U.S. Civil Rights Commissioner Peter Kirsanow urged President Barack Obama not to grant temporary amnesty and work permits to millions more illegal immigrants via executive action, asserting Obama’s timing could not be any worse for American workers, especially black Americans.
In a Tuesday letter to Obama, Kirsanow emphasized “the disastrous effect of illegal immigration on the employment of all Americans, but particularly black Americans.” He also said that the “proposed executive order is unfair to people who are attempting to immigrate legally.”
“Any grant of legal status will serve as a magnet to prospective illegal immigrants and further depress employment opportunities and wages for African-Americans,” he wrote. “Given that the labor force participation rate is at an historic low, the unemployment rate is 6.2 percent, and there has been a precipitous decline in household wealth, the timing for such a grant of legal status could not be worse.”
Kirsanow reminded Obama that in 2008, “Well-regarded scholars from leading universities and independent groups” who “were ideologically diverse … acknowledged that illegal immigration has a negative impact on black employment, both in terms of employment opportunities and wages.”

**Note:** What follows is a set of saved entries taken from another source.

-- ==== Sys2Proof/Machine/DorIsa.lean ====
section
/-! DEFINITION. The instructions of the Dorut instruction set (R264 to R292) but for those that reach memory or block
registers: integer, branch, key vector, lookup, checksum, counter, frame, thread, event, step and system instructions.
An instruction command names its context by key: 256 × cluster + thread, 2048 for the Basecamp pair. It takes the
operand fields of the word; the fields a word leaves unused are operands too, so that a non-zero one is ILLEGAL (R269). The
word is the one that the context fetches at its PC (log entry 132). -/

namespace Sys2Proof.Machine

open Host

/-! ### Words and issue (R266 to R269, R290) -/

/-- A word of format R. -/
def wordR (op : Nat) (rd ra rb : Fin 32) (fn : Nat) : Nat :=
  op * 2 ^ 26 + rd.val * 2 ^ 21 + ra.val * 2 ^ 16 + rb.val * 2 ^ 11 + fn

/-- A word of format I, or of format S with RB in the place of RD. -/
def wordI (op : Nat) (rd ra : Fin 32) (imm : BitVec 16) : Nat :=
  op * 2 ^ 26 + rd.val * 2 ^ 21 + ra.val * 2 ^ 16 + imm.toNat

/-- A word of format L. -/
def wordL (op : Nat) (rd : Fin 32) (imm : BitVec 21) : Nat := op * 2 ^ 26 + rd.val * 2 ^ 21 + imm.toNat

/-- A word of format P. -/
def wordP (op : Nat) (rd ra : Fin 32) (kbit : BitVec 10) (w : BitVec 6) : Nat :=
  op * 2 ^ 26 + rd.val * 2 ^ 21 + ra.val * 2 ^ 16 + kbit.toNat * 2 ^ 6 + w.toNat

/-- A word of format J. -/
def wordJ (op : Nat) (off : BitVec 26) : Nat := op * 2 ^ 26 + off.toNat

/-- The number of FN values that an opcode of format R uses, from 0 up (R271, R273, R275, R279, R280, R282, R284); ALU has gaps. -/
def fnCount : Nat → Option Nat
  | 0x01 => some 28 | 0x1C => some 9 | 0x1E => some 1 | 0x2A => some 2 | 0x32 => some 3 | 0x35 => some 2 | 0x36 => some 5
  | 0x38 => some 9 | 0x3A => some 3 | _ => none

/-- The opcodes of R270 whose every word spells an instruction, some with fields that it then finds illegal. -/
def wholeOps : List Nat :=
  [0x02, 0x03, 0x04, 0x05, 0x06, 0x07, 0x08, 0x09, 0x0A, 0x10, 0x11, 0x12, 0x13, 0x14, 0x15, 0x16, 0x18, 0x19, 0x1A, 0x1B, 0x1D,
   0x20, 0x21, 0x22, 0x23, 0x24, 0x25, 0x26, 0x27, 0x28, 0x29, 0x30, 0x31, 0x33, 0x34, 0x39, 0x3B, 0x3C, 0x3D]

/-- A word spells an instruction (R269, R270): neither its OP nor its FN is reserved. -/
def spelled (w : Nat) : Bool :=
  match fnCount (bits w 31 26) with
  | some n => decide (bits w 10 0 < n) && !(bits w 31 26 = 0x01 && (bits w 10 0 = 0x00E || bits w 10 0 = 0x00F || bits w 10 0 = 0x013))
  | none => wholeOps.contains (bits w 31 26)

/-- The base of a core's local memory (R266), and of Basecamp's SRAM (R510). -/
def localBase : Nat := 0xFFFF000000000000

/-- The base of a cluster's shared memory in a thread's map (R266). -/
def sharedBase : Nat := 0xFFFF000001000000

/-- The size of the memory that a context fetches from. -/
def fetchSize (k : Nat) : Nat := if k = 2048 then 0x400000 else 0x40000

/-- An address that a context may fetch from (R266, R274). -/
def pcOk (k pc : Nat) : Bool := decide (localBase ≤ pc) && decide (pc < localBase + fetchSize k) && decide (pc % 4 = 0)

/-- The word that a context fetches at its PC (R266, R268): from its core's local memory, or from Basecamp's SRAM. -/
def Dev.fetchWord (s : Dev) (k : Nat) : Nat :=
  let off := (s.ctx k).pc - localBase
  leNat (if k = 2048 then Memory.readN s.mem.sram off 4 else s.localRead (k / 256) (s.physCore (k / 256) (k % 256 / 8)) off 4)

/-- A cluster's core runs (R234, R252, R257, R286, R470): clocked, not stopped, not fenced, not waiting for its restart on a bench
core, its cluster awake, and the timers of its contexts fired. -/
def Dev.coreRuns (s : Dev) (c l : Nat) : Bool :=
  s.clocked 7 && !s.coreFenced c l && !s.coreStopped c l && !s.dor.restarts.contains (32 * c + l)
    && (Sparse.get? s.dor.asleep c).isNone
    && (List.range 8).all (fun t => !(s.ctx (ctxKey c (8 * l + t))).timerDue s.vn)
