/-- The output of an XFORM item: the bytes to write and whether the tag verified. -/
def xformOut (j : Job) (x : Item) (src : List Byte) (n : Nat) : List Byte × Bool :=
  let aad := src.take (descBits x.desc 396 384)
  let body := src.drop (descBits x.desc 396 384)
  let key := slotAead j.key
  match x.op with
  | 1 =>
    let (ct, tag) := Config.aeadSeal (saAlg j.img) key (x.iv % 2 ^ 96) aad body
    (aad ++ ct ++ tag, true)
  | 2 =>
    match Config.aeadOpen (saAlg j.img) key (x.iv % 2 ^ 96) aad (body.take (body.length - 16)) (body.drop (body.length - 16)) with
    | some p => (aad ++ p, true)
    | none => (List.replicate (src.length - 16) 0, false)
  | 3 => (Config.xts true j.key x.iv (512 * 2 ^ descBits x.desc 399 397) src, true)
  | 4 => (Config.xts false j.key x.iv (512 * 2 ^ descBits x.desc 399 397) src, true)
  | 5 =>
    let hdr := beBytes 3 0x170303 ++ beBytes 2 (src.length + 16)
    let (ct, tag) := Config.aeadSeal (saAlg j.img) key (tlsNonce j.key n) hdr src
    (hdr ++ ct ++ tag, true)
  | _ =>
    let b := src.drop 5
    match Config.aeadOpen (saAlg j.img) key (tlsNonce j.key n) (src.take 5) (b.take (b.length - 16)) (b.drop (b.length - 16)) with
    | some p => (p, true)
    | none => (List.replicate (src.length - 21) 0, false)

/-- Write the output of an XFORM item; its completion follows the proof that the writes arrived (R392, R393). Of an opening whose tag does
not verify only the zeros are written, not the plaintext that they overwrite (DESIGN CHOICE, log entry 145). -/
def Dev.xformWrite (s : Dev) (r : ItemRef) (x : Item) (out : List Byte) (entry : Nat) : Dev :=
  let dst := descBits x.desc 223 160
  let s := (s.setBuf r []).setItem r (some { x with result := entry })
  if (s.ring r.ring).loc = 2 then (s.intWrite dst out).release r entry
  else (s.queueWork r true [(dst, out.length, false)] out).queueAssign

/-- An XFORM item leaves its lane (R389, R392, R393). -/
def Dev.itemOut (s : Dev) (j : Job) (r : ItemRef) (x : Item) : Dev :=
  let src := s.buf r
  let tls := decide (x.op = 5) || decide (x.op = 6)
  let n := if x.op = 6 ∧ x.explicit = false then saPn (s.sa j.sa) else j.num
  let (out, good) := xformOut j x src n
  let s := if x.xts then s else s.saCount j.img (b2n (!good)) src.length
  let s := if x.op = 6 ∧ x.explicit = false ∧ good then s.setPn j.sa (n + 1) else s
  let e := itemEntry x (if good then 0 else 0x405) (if good then out.length else 0) (if tls then n else 0)
  s.xformWrite r x out e

/-- The output of a job that has passed its check. -/
def Dev.jobOut (s : Dev) (j : Job) : Dev :=
  match j.frame with
  | some f => match s.frame f with
    | some x => if x.protects then s.frameSealed j f x else s.frameOpened j f x
    | none => s
  | none => match s.item j.item with
    | some x => s.itemOut j j.item x
    | none => s

/-- A second mismatch of the checker (R407, R493). -/
def Dev.jobFault (s : Dev) (j : Job) : Dev :=
  let s := s.whistle 0x0F (s.laneUnit j.lane) 0 1
  match j.frame with
  | some f => s.cryDrop .CRY_CHECK_DROP f
  | none => (s.setBuf j.item []).retryItem j.item

/-- LANE_OUTPUT (R407): the next job of a lane leaves it; `mismatch` counts the checker's mismatches, 0 to 2. -/
def execLaneOutput (lane mismatch : Nat) (s : State) : Outcome State Fault Refusal := s.flow fun s =>
  match s.laneHead lane with
  | none => .next s
  | some j =>
    let s := if mismatch = 0 then s else s.bump .CRY_CHECK_RETRIES 0
    .next (if mismatch < 2 then (s.endJob j).jobOut j else (s.endJob j).jobFault j)

end Sys2Proof.Machine
end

He noted that nearly half of Black and three-fourths of illegal immigrant Hispanic males do not have an education beyond high school and, as a result, “illegal immigration has a disparate impact on African-American men” who would directly compete with illegal immigrant Hispanic males for scarce jobs.
“Granting legal status to millions of people who are in the United States illegally will continue to depress the wages and employment opportunities of African-American men and teenagers,” he wrote. “It also will depress the wages and employment opportunities of African-Americas [sic] going forward.”
Kirsanow also blamed the “flood of illegal immigrants across our southern border” on Obama’s Deferred Action for Childhood Arrivals (DACA).
“This is unsurprising,” he said. “When you incentivize bad behavior, you get more of it.”
Referencing the Obama administration’s directive on easing criminal background checks in hiring decisions because such checks disproportionately impact black Americans, Kirsanow said the “irony is that your administration’s policies operate at cross-purposes.”
“In one part of the executive branch, the EEOC issues misguided policies in an attempt to increase employment opportunities for African-American men, and in another part of the executive branch, you prepare to issue an executive order that will decrease employment opportunities and wages for those very same African-American men,” he said.
Since “disparate impact theory holds that a facially neutral policy can nonetheless constitute unlawful discrimination if it disproportionately affects a particular group,” Kirsanow wrote that Obama’s “proposed executive order will do just that.”
“It will necessarily disproportionately benefit people who are Mexican and Central American, which means that it will disproportionately disadvantage other ethnic groups,” he added. “In other contexts, this would be considered a violation of Title VII.”
Kirsanow, writing as “one member of the eight-member U.S. Commission on Civil Rights and not on behalf of the Commission as a whole,” urged Obama to reconsider his executive amnesty. Kirsanow has previously urged the Congressional Black Caucus to vote against comprehensive amnesty legislation for the same reasons.